Pourquoi un "sac" d'eau? Parce que l'eau libre est vraiment recouverte d'une "peau" naturelle: les molécules d'eau elles-mêmes s'en chargent car elles sont polarisées, elles ont toutes un côté positif et un côté négatif. Ainsi, un côté positif d'une molécule attire le côté négatif d'une autre. Les molécules d'eau font ainsi preuve d'une grande cohésion:
Celles qui sont au sein du liquide sont attirées dans toutes les directions de la même façon, mais pas celles de la surface. Pour elles, l'attraction vers l'intérieur du liquide domine. Si on lui en laisse la liberté, l'eau se met en boule. La gravité empêche souvent ça. L'eau renversée d'un verre ne se met pas en boule, mais en impesanteur, il en va tout autrement.
Donc, notre tas d'eau se maintient à la surface de la pièce, jusqu'à ce que la gravité fissure la "peau" de la goutte et qu'elle se répande sur la table. Peut-on déchirer la peau autrement? Avec un couteau par exemple? Et bien ça ne fonctionne pas, sauf si la pointe du couteau est enduite d'une substance magique: du savon.
Observez ces deux images alternées: pour l'une le sac d'eau est en contact d'une lame de couteau propre. Pour l'autre, un peu de savon en couvre la pointe. Voyez-vous comme le sac s'avachit lors du contact avec le savon?
Il suffit que la pièce supporte quelques gouttes de plus, et la lame savonnée peut crever la "peau du sac d'eau"...
Que s'est-il passé? Le savon est constitué de molécules tensio-actives, qui se combinent facilement aux molécules d'eau, qui s'attirent alors beaucoup moins entre elles: En étant technique, on dit qu'on a abaissé la tension superficielle du liquide, on lui donne maintenant plus de facilité pour mouiller la surface et s'étaler.

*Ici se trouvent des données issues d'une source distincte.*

-- ==== Sys2Proof/Laws/Decode.lean ====
section
/-! SUPPORT. The fields of a command word, and that no two rows of the opcode table overlap. -/

namespace Sys2Proof

theorem toNat_commandWord (op : BitVec 4) (d : Slot) (a b : Word) :
    (commandWord op d a b).toNat =
      op.toNat * 2 ^ 36 + d.toNat * 2 ^ 32 + a.toNat * 2 ^ 16 + b.toNat := by
  have hd := d.isLt
  have ha := a.isLt
  have hb := b.isLt
  have h1 : (op.toNat <<< 4 ||| d.toNat) = op.toNat * 2 ^ 4 + d.toNat := by
    rw [← Nat.shiftLeft_add_eq_or_of_lt hd, Nat.shiftLeft_eq]
  have h2 : ((op.toNat <<< 4 ||| d.toNat) <<< 16 ||| a.toNat) =
      (op.toNat * 2 ^ 4 + d.toNat) * 2 ^ 16 + a.toNat := by
    rw [← Nat.shiftLeft_add_eq_or_of_lt ha, Nat.shiftLeft_eq, h1]
  unfold commandWord
  simp only [BitVec.toNat_append]
  rw [h2, ← Nat.shiftLeft_add_eq_or_of_lt hb, Nat.shiftLeft_eq]
  ring

@[simp] theorem opField_commandWord (op : BitVec 4) (d : Slot) (a b : Word) :
    opField (commandWord op d a b) = op := by
  apply BitVec.eq_of_toNat_eq
  have := d.isLt; have := a.isLt; have := b.isLt; have := op.isLt
  simp only [opField, BitVec.extractLsb'_toNat, Nat.shiftRight_eq_div_pow, toNat_commandWord]
  omega

@[simp] theorem dField_commandWord (op : BitVec 4) (d : Slot) (a b : Word) :
    dField (commandWord op d a b) = d := by
  apply BitVec.eq_of_toNat_eq
  have := d.isLt; have := a.isLt; have := b.isLt; have := op.isLt
  simp only [dField, BitVec.extractLsb'_toNat, Nat.shiftRight_eq_div_pow, toNat_commandWord]
  omega

@[simp] theorem aField_commandWord (op : BitVec 4) (d : Slot) (a b : Word) :
    aField (commandWord op d a b) = a := by
  apply BitVec.eq_of_toNat_eq
  have := d.isLt; have := a.isLt; have := b.isLt; have := op.isLt
  simp only [aField, BitVec.extractLsb'_toNat, Nat.shiftRight_eq_div_pow, toNat_commandWord]
  omega

@[simp] theorem bField_commandWord (op : BitVec 4) (d : Slot) (a b : Word) :
    bField (commandWord op d a b) = b := by
  apply BitVec.eq_of_toNat_eq
  have := d.isLt; have := a.isLt; have := b.isLt; have := op.isLt
  simp only [bField, BitVec.extractLsb'_toNat, Nat.shiftRight_eq_div_pow, toNat_commandWord]
  omega

/-- A word is its four fields (R71). -/
theorem commandWord_fields (w : CmdWord) :
    commandWord (opField w) (dField w) (aField w) (bField w) = w := by
  apply BitVec.eq_of_toNat_eq
  have := w.isLt
  simp only [toNat_commandWord, opField, dField, aField, bField, BitVec.extractLsb'_toNat,
    Nat.shiftRight_eq_div_pow]
  omega

theorem acceptIfZero_ok {zero : Bool} {i j : Instr} :
    acceptIfZero zero i = .ok j ↔ zero = true ∧ i = j := by
  cases zero <;> simp [acceptIfZero]

/-- Two rows share a word only if their fixed bits agree where both fix them; no two rows of the table
do, so each word belongs to at most one row. -/
theorem opcodeTable_rows_disjoint :
    opcodeTable.Pairwise fun r q => r.matchBits &&& q.mask ≠ q.matchBits &&& r.mask := by
  decide

end Sys2Proof
end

Vous devinez de nombreuses possibilités de jeu: changer de matériau de support, de liquide (mais attention, la taille des gouttes dépend du liquide justement...), essayez avec une pièce bien propre ou enduite de savon, ou légèrement graissée (tiens... les canards graissent leurs plumes pour qu'elles restent hydrophobes, et qu'ils ne se mouillent pas!...)
Et sachez que ce n'est pas qu'un jeu: les traitements des surfaces (dépôts de peintures, salissures des vitres, gouttes de produits phytosanitaires sur les plantes...) jouent un rôle considérable dans les domaines scientifiques et industriels.
Voilà de quoi s'occuper sainement pour nous distraire quelques temps des graves questions sociétales et politiques...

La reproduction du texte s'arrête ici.